We live in an amazing time as far as cartography is concerned. Technology allows, and actively supports rapid, democratized mapping. Data, compiled and published in near real-time (if not actual real-time) encourages people to get their hands dirty to see what they can make. Media outlets all rush to provide their audience with fast, visible content. Social media drives sharing of these maps at a breathtaking pace. When you throw in a developing human health story the ingredients are ripe for maps to take centre stage, as they have become with the ongoing coronavirus outbreak. Let’s take a look at how maps can help shape the narrative and, as concern (fear?) grows, how to map the data responsibly.
Coronavirus (Covid-19) has, to date (February 25th 2020) infected over 77,000 Chinese citizens, mostly in Hubei Province, since it was first identified in December 2019. It has so far spread to more than 30 countries. It has claimed more than 2,600 lives and been declared a global emergency by the World Health Organisation (WHO).
We’ll focus just on data for China in the following series of maps. They are designed to look like small maps you might find on a news media web site. Relatively simple, and with just the basic facts. Many of the issues I’ll note are equally applicable whether you’re making a small static map or an interactive web map.

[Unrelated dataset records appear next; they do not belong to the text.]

/-- V41-1 -/
theorem test_step_jp : nextIs (step (State.withFetchWord
    (State.reset.setPc 0x300) 16 0x1ABC))
    (fun t => t.pc == 0xABC) = true := by decide
/-- V41-2 -/
theorem test_step_call_pushes_unmasked_pc : nextIs (step (State.withFetchWord
    { State.reset with pc := 0x0FFE, sp := 3 } 16 0x2300))
    (fun t => t.stack[3] == 0x1000 && t.sp == 4 && t.pc == 0x300) = true := by decide
/-- V41-13 -/
theorem test_step_call_sixteenth : nextIs (step (State.withFetchWord
    { State.reset with sp := 15 } 16 0x2300))
    (fun t => t.stack[15] == 0x0202 && t.sp == 16 && t.fault == none) = true := by decide
/-- V41-14 -/
theorem test_step_call_overflow : nextIs (step (State.withFetchWord
    { State.reset with sp := 16 } 16 0x2300))
    (fun t => t.fault == some .stackOverflow && t.pc == 0x202 && t.sp == 16) = true := by decide
/-- V41-3 -/
theorem test_step_ret : nextIs (step (State.withFetchWord
    { State.reset with pc := 0x300, sp := 1, stack := State.reset.stack.set 0 0x1000 } 16 0x00EE))
    (fun t => t.pc == 0x1000 && t.sp == 0 && t.stack[0] == 0x1000) = true := by decide
/-- V60-4 -/
theorem test_step_ret_underflow : nextIs (step (State.withFetchWord
    State.reset 16 0x00EE))
    (fun t => t.fault == some .stackUnderflow && t.pc == 0x202 && t.sp == 0) = true := by decide
/-- V41-4 -/
theorem test_step_seImm_taken : nextIs (step (State.withFetchWord
    (((State.reset.setReg 5 0x42)).setPc 0x300) 16 0x3542))
    (fun t => t.pc == 0x304) = true := by decide
/-- V41-5 -/
theorem test_step_seImm_not_taken : nextIs (step (State.withFetchWord
    (((State.reset.setReg 5 0x43)).setPc 0x300) 16 0x3542))
    (fun t => t.pc == 0x302) = true := by decide
/-- V41-7 -/
theorem test_step_sneImm : nextIs (step (State.withFetchWord
    (((State.reset.setReg 5 0x43)).setPc 0x300) 16 0x4542))
    (fun t => t.pc == 0x304) = true := by decide
/-- V41-8 -/
theorem test_step_seReg_same_register : nextIs (step (State.withFetchWord
    (((State.reset.setReg 3 0x99)).setPc 0x300) 16 0x5330))
    (fun t => t.pc == 0x304) = true := by decide
/-- V41-9 -/
theorem test_step_sneReg_same_register : nextIs (step (State.withFetchWord
    (((State.reset.setReg 3 0x99)).setPc 0x300) 16 0x9330))
    (fun t => t.pc == 0x302) = true := by decide
/-- V41-10 -/
theorem test_step_jpV0_not_masked : nextIs (step (State.withFetchWord
    (State.reset.setReg 0 0xFF) 16 0xBFFF))
    (fun t => t.pc == 0x10FE) = true := by decide
/-- V41-11 -/
theorem test_step_skip_wraps_pc : nextIs (step (State.withFetchWord
    (State.reset.setPc 0xFFFE) 16 0x3000))
    (fun t => t.pc == 0x0002) = true := by decide
/-- V41-12 -/
theorem test_step_fetch_across_the_wrap : nextIs (step (State.withFetchWord
    (State.reset.setPc 0x0FFF) 16 0x1234))
    (fun t => t.pc == 0x0234) = true := by decide
/-- V42-31 -/
theorem test_step_ldImm : nextIs (step (State.withFetchWord
    (State.reset.setReg 0xA 0x11) 16 0x6A7F))
    (fun t => t.reg 0xA == 0x7F) = true := by decide
/-- V42-33 -/
theorem test_step_addImm_no_flag : nextIs (step (State.withFetchWord
    ((State.reset.setReg 1 0xFF).setReg 15 0x55) 16 0x7101))
    (fun t => t.reg 1 == 0 && t.reg 15 == 0x55) = true := by decide
/-- V42-17 -/
theorem test_step_ldReg : nextIs (step (State.withFetchWord
    (((State.reset.setReg 1 0x11).setReg 2 0xEE).setReg 15 0x55) 16 0x8120))
    (fun t => t.reg 1 == 0xEE && t.reg 15 == 0x55) = true := by decide
/-- V42-18 -/
theorem test_step_orReg : nextIs (step (State.withFetchWord
    (((State.reset.setReg 1 0x0F).setReg 2 0x3C).setReg 15 0x55) 16 0x8121))
    (fun t => t.reg 1 == 0x3F && t.reg 15 == 0x55) = true := by decide
/-- V42-18 -/
theorem test_step_andReg : nextIs (step (State.withFetchWord
    (((State.reset.setReg 1 0x0F).setReg 2 0x3C).setReg 15 0x55) 16 0x8122))
    (fun t => t.reg 1 == 0x0C && t.reg 15 == 0x55) = true := by decide
/-- V42-18 -/
theorem test_step_xorReg : nextIs (step (State.withFetchWord
    (((State.reset.setReg 1 0x0F).setReg 2 0x3C).setReg 15 0x55) 16 0x8123))
    (fun t => t.reg 1 == 0x33 && t.reg 15 == 0x55) = true := by decide
/-- V42-1 -/
theorem test_step_addReg_carry : nextIs (step (State.withFetchWord
    ((State.reset.setReg 1 0xC8).setReg 2 0x64) 16 0x8124))
    (fun t => t.reg 1 == 0x2C && t.reg 15 == 1) = true := by decide
/-- V42-21 -/
theorem test_step_addReg_into_vf : nextIs (step (State.withFetchWord
    ((State.reset.setReg 1 0x01).setReg 15 0x01) 16 0x8F14))
    (fun t => t.reg 15 == 0) = true := by decide
/-- V42-7 -/
theorem test_step_sub_borrow : nextIs (step (State.withFetchWord
    ((State.reset.setReg 1 0x2C).setReg 2 0x64) 16 0x8125))
    (fun t => t.reg 1 == 0xC8 && t.reg 15 == 0) = true := by decide
/-- V42-25 -/
theorem test_step_sub_of_vf : nextIs (step (State.withFetchWord
    ((State.reset.setReg 1 0x05).setReg 15 0x03) 16 0x81F5))
    (fun t => t.reg 1 == 0x02 && t.reg 15 == 1) = true := by decide
/-- V42-11 -/
theorem test_step_subn_borrow : nextIs (step (State.withFetchWord
    ((State.reset.setReg 1 0x0A).setReg 2 0x05) 16 0x8127))
    (fun t => t.reg 1 == 0xFB && t.reg 15 == 0) = true := by decide
/-- V42-26 -/
theorem test_step_subn_into_vf : nextIs (step (State.withFetchWord
    ((State.reset.setReg 1 0x09).setReg 15 0x02) 16 0x8F17))
    (fun t => t.reg 15 == 1) = true := by decide
/-- V42-13 -/
theorem test_step_shr_ignores_vy : nextIs (step (State.withFetchWord
    ((State.reset.setReg 1 0x04).setReg 2 0xFF) 16 0x8126))
    (fun t => t.reg 1 == 2 && t.reg 2 == 0xFF && t.reg 15 == 0) = true := by decide
/-- V42-14 -/
theorem test_step_shr_bit_out : nextIs (step (State.withFetchWord
    (State.reset.setReg 1 0x81) 16 0x8106))
    (fun t => t.reg 1 == 0x40 && t.reg 15 == 1) = true := by decide
/-- V42-15 -/
theorem test_step_shl_bit_out : nextIs (step (State.withFetchWord
    (State.reset.setReg 1 0x81) 16 0x810E))
    (fun t => t.reg 1 == 0x02 && t.reg 15 == 1) = true := by decide
/-- V42-30 -/
theorem test_step_shl_into_vf : nextIs (step (State.withFetchWord
    (State.reset.setReg 15 0x7F) 16 0x8F0E))
    (fun t => t.reg 15 == 0) = true := by decide
/-- V42-35 -/
theorem test_step_rnd_injected : nextIs (step (State.withFetchWord
    (State.reset.seedRng 0 [0x5A]) 16 0xC1F0))
    (fun t => t.reg 1 == 0x50 && t.rng.drawn == 1) = true := by decide
/-- V42-36 -/
theorem test_step_rnd_zero_mask : nextIs (step (State.withFetchWord
    (State.reset.seedRng 7 [0xFF, 0xFF]) 16 0xC100))
    (fun t => t.reg 1 == 0 && t.rng.drawn == 1) = true := by decide
/-- V43-1 -/
theorem test_step_ldI : nextIs (step (State.withFetchWord
    State.reset 16 0xAFFF))
    (fun t => t.i == 0x0FFF) = true := by decide
/-- V43-3 -/
theorem test_step_addI_wraps_16_bits : nextIs (step (State.withFetchWord
    (((State.reset.setReg 1 1)).setI 0xFFFF) 16 0xF11E))
    (fun t => t.i == 0) = true := by decide
/-- V43-4 -/
theorem test_step_addI_not_masked : nextIs (step (State.withFetchWord
    (((State.reset.setReg 1 1)).setI 0x0FFF) 16 0xF11E))
    (fun t => t.i == 0x1000 && t.reg 15 == 0) = true := by decide
/-- V43-7 -/
theorem test_step_ldF_past_the_font : nextIs (step (State.withFetchWord
    (State.reset.setReg 1 0x10) 16 0xF129))
    (fun t => t.i == 0x00A0) = true := by decide
/-- V43-8 -/
theorem test_step_ldF_top : nextIs (step (State.withFetchWord
    (State.reset.setReg 1 0xFF) 16 0xF129))
    (fun t => t.i == 0x054B) = true := by decide
/-- V43-12 -/
theorem test_step_ldB_255 : nextIs (step (State.withFetchWord
    (((State.reset.setReg 1 255)).setI 0x300) 16 0xF133))
    (fun t => t.memRead 0x300 == 2 && t.memRead 0x301 == 5 && t.memRead 0x302 == 5 && t.i == 0x300) = true := by decide
/-- V43-11 -/
theorem test_step_ldB_wraps : nextIs (step (State.withFetchWord
    (((State.reset.setReg 1 123)).setI 0xFFE) 16 0xF133))
    (fun t => t.memRead 0xFFE == 1 && t.memRead 0xFFF == 2 && t.memRead 0x000 == 3) = true := by decide
/-- V43-13 -/
theorem test_step_ldMemVx_only_v0 : nextIs (step (State.withFetchWord
    ((((State.reset.setReg 0 0x11).setReg 1 0x22)).setI 0x300) 16 0xF055))
    (fun t => t.memRead 0x300 == 0x11 && t.memRead 0x301 == 0 && t.i == 0x300) = true := by decide
/-- V43-17 -/
theorem test_step_ldMemVx_font_not_protected : nextIs (step (State.withFetchWord
    (State.reset.setI 0x050) 16 0xF055))
    (fun t => t.memRead 0x050 == 0) = true := by decide
/-- V43-15 -/
theorem test_step_ldVxMem : nextIs (step (State.withFetchWord
    (((((State.reset.setReg 3 0x99)).setI 0x300).store 0x300 [1, 2, 3, 4])) 16 0xF265))
    (fun t => t.reg 0 == 1 && t.reg 1 == 2 && t.reg 2 == 3 && t.reg 3 == 0x99) = true := by decide
/-- V43-16 -/
theorem test_step_ldVxMem_font : nextIs (step (State.withFetchWord
    (State.reset.setI 0x050) 16 0xFF65))
    (fun t => t.reg 0 == 0xF0 && t.reg 5 == 0x20 && t.reg 9 == 0x70 && t.reg 15 == 0xF0) = true := by decide
/-- V44-1 -/
theorem test_step_cls : nextIs (step (State.withFetchWord
    (((State.reset.setReg 15 0x55)).setFb (Framebuffer.flip (Framebuffer.flip State.reset.fb 0 0) 63 31)) 16 0x00E0))
    (fun t => !t.fb.pixel 0 0 && !t.fb.pixel 63 31 && t.reg 15 == 0x55) = true := by decide
/-- V44-4 -/
theorem test_step_drw_wraps_columns : nextIs (step (State.withFetchWord
    ((((State.reset.setReg 0 60)).setI 0x300).store 0x300 [0xFF]) 16 0xD011))
    (fun t => t.fb.pixel 63 0 && t.fb.pixel 0 0 && t.fb.pixel 3 0 && !t.fb.pixel 4 0 && !t.fb.pixel 59 0 && t.reg 15 == 0) = true := by decide
/-- V44-9 -/
theorem test_step_drw_collides : nextIs (step (State.withFetchWord
    (((State.reset.setI 0x300).store 0x300 [0xC0]).setFb (Framebuffer.flip State.reset.fb 1 0)) 16 0xD011))
    (fun t => t.fb.pixel 0 0 && !t.fb.pixel 1 0 && t.reg 15 == 1) = true := by decide
/-- V45-1 -/
theorem test_step_skp_above_15 : nextIs (step (State.withFetchWord
    (((State.reset.setReg 1 0x10)).setKeys (Vector.replicate 16 true)) 16 0xE19E))
    (fun t => t.pc == 0x202) = true := by decide
/-- V45-3 -/
theorem test_step_skp_key_15 : nextIs (step (State.withFetchWord
    (((State.reset.setReg 1 0x0F)).setKeys (State.reset.keys.set 15 true)) 16 0xE19E))
    (fun t => t.pc == 0x204) = true := by decide
/-- V45-2 -/
theorem test_step_sknp_above_15 : nextIs (step (State.withFetchWord
    (((State.reset.setReg 1 0x10)).setKeys (Vector.replicate 16 true)) 16 0xE1A1))
    (fun t => t.pc == 0x204) = true := by decide
/-- V45-5 -/
theorem test_step_sknp_key_3 : nextIs (step (State.withFetchWord
    (((State.reset.setReg 1 0x03)).setKeys (State.reset.keys.set 3 true)) 16 0xE1A1))
    (fun t => t.pc == 0x202) = true := by decide
/-- V45-6 -/
theorem test_step_ldVxDt : nextIs (step (State.withFetchWord
    (State.reset.setDt 0x3C) 16 0xF107))
    (fun t => t.reg 1 == 0x3C && t.dt == 0x3C) = true := by decide
/-- V45-7 -/
theorem test_step_ldDtVx : nextIs (step (State.withFetchWord
    (State.reset.setReg 1 0x3C) 16 0xF115))
    (fun t => t.dt == 0x3C && t.st == 0) = true := by decide
/-- V45-7 -/
theorem test_step_ldStVx : nextIs (step (State.withFetchWord
    (State.reset.setReg 1 0x3C) 16 0xF118))
    (fun t => t.st == 0x3C && t.dt == 0 && t.soundOn) = true := by decide
/-- V45-8 -/
theorem test_step_ldVxK_lowest_key : nextIs (step (State.withFetchWord
    ((State.reset.setPc 0x240).setKeys ((State.reset.keys.set 9 true).set 5 true)) 16 0xF20A))
    (fun t => t.reg 2 == 5 && t.pc == 0x242 && t.wait == .running) = true := by decide
/-- V45-9 -/
theorem test_step_ldVxK_waits : nextIs (step (State.withFetchWord
    (State.reset.setPc 0x240) 16 0xF20A))
    (fun t => t.reg 2 == 0 && t.pc == 0x240 && t.wait == .awaitingKey 2) = true := by decide
/-- V60-1 -/
theorem test_step_unsupported_word : nextIs (step (State.withFetchWord
    (((State.reset.setReg 1 9)).setPc 0x300) 16 0x8128))
    (fun t => t.fault == some (.unsupportedOpcode 0x8128 0x300) && t.pc == 0x302 && t.reg 1 == 9) = true := by decide
/-- 60_exceptions.md R151 -/
theorem test_step_unsupported_skipped : nextIs (step (State.withFetchWord
    { State.reset with policy := .skip } 16 0x8128))
    (fun t => t.fault == none && t.report == some { word := 0x8128, pc := 0x200 } && t.pc == 0x202) = true := by decide

/-- V60-3: with no image loaded the first step meets the word 0000. -/
theorem test_step_empty_memory : nextIs (step State.reset)
    (fun t => t.fault == some (.unsupportedOpcode 0x0000 0x0200) && t.pc == 0x202) = true := by decide
/-- V60-2: a faulted core ignores a step. -/
theorem test_step_faulted : nextIs (step (State.reset.raise .stackOverflow))
    (fun t => t == State.reset.raise .stackOverflow) = true := by decide
/-- V45-10 and V45-11: a waiting core holds, then takes the key. -/
theorem test_step_waiting : nextIs (step ((State.reset.setWait (.awaitingKey 2)).setKeys (State.reset.keys.set 12 true)))
    (fun t => t.reg 2 == 0x0C && t.pc == 0x202 && t.wait == .running) = true := by decide
/-- V45-14 and V45-16. -/
theorem test_tick : ((State.reset.setDt 1).setSt 0xFF).tickTimers.dt = 0 ∧
    ((State.reset.setDt 1).setSt 0xFF).tickTimers.st = 0xFE := by decide
/-- V45-13. -/
theorem test_tick_saturates : State.reset.tickTimers.dt = 0 ∧ State.reset.tickTimers.st = 0 := by decide
/-- V60-7: one byte too many. -/
theorem test_load_too_large : State.reset.loadImage (List.replicate 3585 0) = .error .imageTooLarge := by
  exact if_pos (by rw [List.length_replicate]; decide)

/-! ## Witnesses: a state and operands that meet the hypotheses of each statement that has some, clause by clause -/

theorem witness_EncodeOfDecodeIsTheWord : decodeWord 0xDFFF = some (.drw 0xF 0xF 0xF) := by decide

theorem witness_StepRunsTheDecodedInstruction :
    let s := State.reset.withFetchWord 16 0x8124
    s.fault = none ∧ s.wait = .running ∧
      decodeWord (wordOfBytes (s.memRead s.pc.toNat) (s.memRead (s.pc.toNat + 1))) = some (.addReg 1 2) := by
  decide

theorem witness_FaultedCoreIgnoresStep : (State.reset.raise .stackUnderflow).fault = some .stackUnderflow := rfl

The first job when making any map is to determine what projection you’re going to use. The region is China, and the data is thematic. For ANY map of population data to work the map has to use an equal-area projection. A good choice for China is Albers equal area. Web Mercator does not support the map’s purpose because distortions lead to people over- or under-estimating size of areas relative to one another. And that has the effect of propagating people’s impressions of less and more because of the over- or under- exaggeration of parts of the map due simply to the projection. Projection Wizard is a great tool to help you work out a good projection for your data. And making maps in a suitable projection is easy in desktop GIS. It’s also very easy if you’re making a web map as a previous blog explained. Here’s a comparison of how the map looks at a scale of 1:30 million for Albers equal area and Web Mercator. It’s quite different!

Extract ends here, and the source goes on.